May 1997 - Labour’s election victory halts any progress plans for ID cards included in the Conservative Party manifesto.

September 2001 - Following 9/11 home secretary David Blunkett revives a proposal for ID cards, to be called ‘entitlement cards’ but is reportedly opposed by Cabinet colleagues.

February 2002 - Rising concerns about identity theft and the misuse of public services gives legs to proposals for the introduction of entitlement cards to be used to obtain social security services

3 July 2002 - The home office publishes a consultation paper, “Entitlement Cards and Identity Fraud”

November 2003 - Proposals for a ‘British national identity card’ liked to a national identity database are included in the Queen’s Speech.

November 2004 - The Identity Cards Bill is included in the Queen’s Speech on 23 November and is introduced to the House of Commons on 29 November.

11 February 2005 - The third reading of the bill in the Commons is approved by 224 votes to 64. The Tories officially abstain. The election is called before the Bill can be debated in the Lords.

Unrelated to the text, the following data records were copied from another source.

-- ==== Sys2Proof/Machine/Boundary.lean ====
section
/-!
DEFINITION. The tick boundary (R41) and the work tied to it: tides, long tides, the adoption of a master's tick count (R60, R61).
-/
namespace Sys2Proof.Machine

/-! ### The actions of R41 -/

/-- Step 2: fields written during the ending tick take effect, with the parameter words of the profile generators and the
severity table, which behave as RWD fields (R42, R219, R352). -/
def takeWritten (s : State) : State :=
  takeAreas prfPg 0 1 { s with force := s.regs, flt := { s.flt with sevForce := s.flt.sevTab } }

/-- The exchange of a page's sets by a pending swap (R118, R158, R187, R253); engines swap with their own rules. -/
def swapSets (p : Nat) (s : State) : State :=
  match pageKind p with
  | some .sns => takeAreas p 0 1 s
  | some .moi => moiSwap s
  | some .lpa => lpaSwap p s
  | some .ldg => swapAreas p 0 3 s
  | _ => s

/-- Step 2: a requested swap takes effect; SWAP_GEN counts it (R35, R41). -/
def swapPage (p : Nat) (s : State) : State :=
  if getB CMN.STAT_SWAP_PEND p 0 s && decide (pageKind p ≠ some .eng) then
    setIrq p 1 (setB CMN.STAT_SWAP_PEND p 0 false (incMod CMN.GEN_SWAP_GEN p 0 (swapSets p s)))
  else s

/-- Step 3: a change of OWN takes effect and the page remembers the previous owner (R32). -/
def takeOwner (o : State) (p : Nat) (s : State) : State :=
  let was := getF CMN.OWN_OWNER p 0 o
  if getF CMN.OWN_OWNER p 0 s = was then s else setF CMN.OWN_PREV_OWNER p 0 was s

/-- Step 4: a block whose CTRL.RUN changed stops or starts (R27, R214). -/
def takeRun (p : Nat) (s : State) : State :=
  let run := getB CMN.CTRL_RUN p 0 s
  let was := running p s
  let s := setB CMN.STAT_STOPPED p 0 (!run) (setB CMN.STAT_RUNNING p 0 run s)
  if p = trcPg ∧ was = true ∧ run = false then forN 4 (fun u a => trcAbort u a) s else s

/-- The pages of the device, ascending. -/
def devicePages : List Nat := (List.range 64).filter fun p => (pageKind p).isSome

/-- Applies an operation to every page in ascending order. -/
def forPages (f : Nat → State → State) (s : State) : State := devicePages.foldl (fun a p => f p a) s

/-- Step 5: the tick count increases, and the next tick begins (R36, R37). -/
def nextTickBegins (s : State) : State :=
  drawCorr { s with time := { s.time with tick := (s.time.tick + 1) % tickMod, ticks := s.time.ticks + 1, phase := 0, cycle := 0 } }

/-- The collector at a boundary: cleared latches end, events of earlier ticks are no longer active (R351, R366). -/
def fltBoundary (s : State) : State :=
  let s := forN 9 settleClear s
  { s with flt := { s.flt with evts := s.flt.evts.filter fun e => evtActive s e } }

/-- What every block does at a boundary once the actions of R41 are made; `o` is the state that the boundary found. -/
def blockBoundaries (o s : State) : State :=
  let s := forN 16 (engBoundary o) s
  let s := rptBoundary o (snsBoundary o s)
  let s := moiBoundary o s
  let s := ldgBoundary o (prfBoundary o (lpaBoundary o s))
  let s := driveBoundary o s
  let s := fltBoundary (hstBoundary o s)
  anchorAfterSet (clearTick s)

/-- The work of a boundary takes no time: the instant is that of `n`, the first cycle of the tick that it opens. -/
def holdInstant (n : TimeState) (s : State) : State :=
  { s with time := { s.time with tick := n.tick, ticks := n.ticks, phase := n.phase, cycle := n.cycle } }

/-- TICK_BOUNDARY (R41): `oscLen` is the length of the ending tick by the independent oscillator in 10 ns, `rails` the rail
voltages. -/
def tickBoundary (oscLen : Nat) (rails : RailMv) (s : State) : State :=
  let o := s
  let cargo := !s.lnk.cargoIn.isEmpty
  let s := tickLength (cargoVisible (snsDue (retryRuns s)))
  let s := ledgerDue (clockCheck oscLen (lateMaps (nextTickBegins s)))
  let s := forPages swapPage (takeWritten s)
  let s := forPages takeRun (forPages (takeOwner o) s)
  let s := nvsCapture (digBoundary (blockBoundaries o s))
  let s := modeBoundary (maxClear (railsUpdate rails s))
  holdInstant (nextTickBegins o).time (cargoPublished cargo s)

/-! ### Tides -/

/-- TIDE_BOUNDARY (R38): the boundary just passed ends a tide, once. -/
def tideBoundary (temps : DieTemps) (s : State) : State :=
  if gridTick s % 64 = 0 ∧ s.time.tideDone ≠ some s.time.ticks then
    let n := s.time
    let s := setIrq tickPg 16 (tideTemps temps (fanTide s))
    { s with time := { s.time with tideDone := some n.ticks } }
  else s

/-- LONG_TIDE_BOUNDARY (R38): the boundary just passed ends a long tide, once; `vbat` is the measured VBAT in mV (R404). -/
def longTideBoundary (vbat : Nat) (s : State) : State :=
  if gridTick s % 8192 = 0 ∧ s.time.longDone ≠ some s.time.ticks then
    let n := s.time
    let s := setIrq tickPg 17 (measureVbat vbat (digPublish (lnkLongTide (ledgerSnapshot s))))
    { s with time := { s.time with longDone := some n.ticks } }
  else s

/-! ### Adoption of a tick count -/

/-- A sense record's stamp moves with a new CRC under the overlapping-check rule (R61, R108). -/
def shiftRec (d : Int) (s : State) (loc : Nat) (r : SnsRec) : SnsRec :=
  match r.tick with
  | none => r
  | some t =>
    let t' := shiftTick d t
    { r with tick := some t', crc := if recOk s loc then recCrc loc r.value r.status (t' % 65536) else r.crc }

/-- A moisture record's stamp moves (R61). -/
def shiftMoi (d : Int) (s : State) (m : Nat) : MoiRec :=
  let r := (moiCh s m).recd
  match r.tick with
  | none => r
  | some t =>
    let t' := shiftTick d t
    { r with tick := some t', crc := if moiOk s m then moiCrc m r (t' % 65536) else r.crc }

/-- A sense channel's conversion outside mux mode: one that the adopting boundary did not end goes on, cut by the adoption (R61). -/
def adoptChannel (d : Int) (c : Nat) (s : State) : State :=
  let n := 2 ^ rateOf c s
  let ch := snsCh s c
  if muxEn (c / 8) s || !chOn c s then s
  else if shiftTick d s.time.tick % n = 0 then putCh c { ch with cut := none, notBefore := 0 } s
  else putCh c { ch with
    cut := some (ch.cut.getD (s.time.ticks - 1 - (s.time.tick - 1) % n)), notBefore := 0 } s

/-- The stamps of received CAN frames move (R61). -/
def shiftCan (d : Int) (p : Nat) (s : State) : State :=
  (canSt s p).rx.foldl (fun a o =>
    let w := moWord p o 3 a
    putMo p o 3 (setBits w 31 16 (((bitsOf w 31 16 : Int) + d) % 65536).toNat) a) s

/-- The parcels' DENDs and the start of the discharge windows move (R61). -/
def shiftLedger (d : Int) (s : State) : State :=
  let s := s.ldg.parcels.foldl (fun a e =>
    if bitAt e.2.flags 5 then setParcel e.1 { e.2 with dend := shiftTick d e.2.dend, wstart := shiftTick d e.2.wstart } a else a) s
  forN 4 (fun c a => putCol c { ldgCol a c with winStart := shiftTick d (ldgCol a c).winStart } a) s

/-- TICK_ADOPT (R60, R61): at the boundary just passed the follower adopts the master's count. -/
def tickAdopt (s : State) : State :=
  match s.time.adopt with
  | none => s
  | some (d, e) =>
    if s.time.ticks ≤ e then s
    else
      let n := s.time
      let s := forN 48 (adoptChannel d) s
      let recs := s.sns.recs.map fun r => (r.1, shiftRec d s r.1 r.2)
      let s := forN 8 (fun m a => putMoi m { moiCh a m with recd := shiftMoi d a m } a) s
      let s := shiftLedger d (shiftCan d 0x0A (shiftCan d 0x09 s))
      let s := { s with
        sns := { s.sns with recs := recs }
        pubs := s.pubs.map fun p => (p.1, { p.2 with tick := p.2.tick.map (shiftTick d) })
        lnk := { s.lnk with cvalTick := s.lnk.cvalTick.map fun c => (c.1, if c.2 = 0 then 0 else shiftTick d c.2) }
        time := { s.time with tick := shiftTick d n.tick, adopt := none } }
      setIrq tickPg 19 (incSat TICK.ADOPT_ADOPT_CNT tickPg 0 s)

end Sys2Proof.Machine
end

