-- ==== Sys2Proof/Machine/CmdFault.lean ====
section
/-!
DEFINITION. The meanings of the commands of fault collection, safe-state pins and scrub (chapter 12), one definition each.
-/
namespace Sys2Proof.Machine

/-- FAULT_MESSAGE: The fault messages that reach the collector in one cycle (R348, R360). -/
def execFaultMessage (msgs : List MsgIn) (s : State) : Host.Outcome State Fault Refusal :=
  .next (finish (reach [.flt] (faultMessages msgs)) s)

/-- FLASHING_FAULT: The P-die finds a flashing pair equal or a heartbeat missing, or finds the net sound again (R357). -/
def execFlashingFault (present : Bool) (s : State) : Host.Outcome State Fault Refusal :=
  .next (finish (reach [.flt, .fresh] (flashingFault present)) s)

/-- SAFE_IN_ASSERT: SAFE_IN_N has been low for 2 µs (R358). -/
def execSafeInAssert (s : State) : Host.Outcome State Fault Refusal :=
  .next (finish (reach [.regs, .flt, .recd] (safeInput true)) s)

/-- SAFE_IN_DEASSERT: SAFE_IN_N has been high for 2 µs (R358). -/
def execSafeInDeassert (s : State) : Host.Outcome State Fault Refusal :=
  .next (finish (reach [.regs, .flt, .recd] (safeInput false)) s)

/-- QUIET_WINDOW_END: A scope's quiet window ends (R364). -/
def execQuietWindowEnd (scope : Fin 9) (s : State) : Host.Outcome State Fault Refusal :=
  .next (finish (reach [.regs, .flt, .recd] (quietEnd scope.val)) s)

/-- FLT_CLR_FIRST: A write of KEY 0x6C61 to FLT_CLR (R366). -/
def execFltClrFirst (party : Party) (scope : BitVec 4) (s : State) : Host.Outcome State Fault Refusal :=
  .next (finishWrite (reach [.regs, .bus, .flt, .recd] (keyWrite party fltPg 0x114 0x6C61 scope.toNat)) s)

/-- FLT_CLR_SECOND: A write of KEY 0x7463 to FLT_CLR (R366). -/
def execFltClrSecond (party : Party) (scope : BitVec 4) (s : State) : Host.Outcome State Fault Refusal :=
  .next (finishWrite (reach [.regs, .bus, .flt, .recd] (keyWrite party fltPg 0x114 0x7463 scope.toNat)) s)

/-- FF_CLR: A write of FLT_FF_CLR.CLR = 1 (R362). -/
def execFfClr (party : Party) (s : State) : Host.Outcome State Fault Refusal :=
  .next (finishWrite (reach [.regs, .bus, .flt, .recd] (regWrite party fltPg 0x134 1)) s)

/-- HIST_READ: A read of FLT_HIST_W0 (R363). -/
def execHistRead (party : Party) (s : State) : Host.Outcome State Fault Refusal :=
  .next (finish (reach [.regs, .bus] (regRead party fltPg 0x144)) s)

/-- SEV_DATA_WRITE: A write of FLT_SEV_DATA (R352). -/
def execSevDataWrite (party : Party) (data : Word) (s : State) : Host.Outcome State Fault Refusal :=
  .next (finishWrite (reach [.regs, .bus, .flt, .recd] (regWrite party fltPg 0x164 data)) s)

/-- INJECTION_CONCLUDE: The armed checker's next access or evaluation; `seen` is the syndrome that appeared (R368). -/
def execInjectionConclude (page : PageIx) (seen : Syndrome) (s : State) : Host.Outcome State Fault Refusal :=
  .next (finish (reach [.regs, .flt, .drv] (injConclude page.val seen)) s)

/-- INJECTION_TIMEOUT: No access within 2 long tides of the arming (R368). -/
def execInjectionTimeout (page : PageIx) (s : State) : Host.Outcome State Fault Refusal :=
  .next (finish (reach [.regs, .flt, .fresh] (injTimeout page.val)) s)

/-- SCRUB_WORD_READ: The scrub reads one stored word (R373). -/
def execScrubWordRead (page : PageIx) (checker : Byte) (word : BitVec 16) (found : ScrubResult) (s : State) : Host.Outcome State Fault Refusal :=
  .next (finish (reach [.regs, .flt, .drv] (scrubWord page.val checker.toNat word.toNat found)) s)

/-- SCRUB_CYCLE_END: 256 tides of a scrub cycle have elapsed (R373). -/
def execScrubCycleEnd (s : State) : Host.Outcome State Fault Refusal :=
  .next (finish (reach [.regs, .flt] scrubCycleEnd) s)

/-- LOCKSTEP_MISMATCH: The supervisor lockstep comparison finds a difference (R372). -/
def execLockstepMismatch (s : State) : Host.Outcome State Fault Refusal :=
  .next (finish (reach [.flt, .fresh] (raiseOpen 0 0x03 kDevLockstep)) s)

end Sys2Proof.Machine
end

25 May 2005 - Labour introduces a new Identity Cards Bill, substantially the same as the previous Bill, on its electoral mandate.

August 2005 - Tony McNulty, minister in charge of the scheme, states that the government may have “oversold the advantages of identity cards,” during a private seminar for the Fabian Society

23 January 2006 - Having passed through the Commons and the Lords’ committee stage, the House of Lords defeats the government by backing a fully voluntary scheme.

30 March 2006 - After a journey back to the Commons the Bill receives Royal Assent, entering the statute book as the Identity Cards Act 2006

November 2008 - Non-European Union foreign nationals with permission to stay in the UK on the basis of a student visa or a marriage/civil partnership visa will, when applying to extend their stay, be required to apply for an ID card

June 2009 - A pilot scheme involving compulsory IDs for 30,000 air industry staff is cancelled after substantial opposition from unions.

October 2009 - A pilot scheme open to all residents of Greater Manchester begins.

November 2009 - A pilot scheme involving free, voluntary ID Cards for airside workers introduced but is later cancelled at Manchester and London City Airports.

27 May 2010 - The ID card dies, killed by the Con-Lib coalition and home secretary Theresa May in the Identity Documents Bill 2010. Among those who will miss it is John Kirby who told the BBC that he loves his identity card and would have paid £75 for it. Sorry John.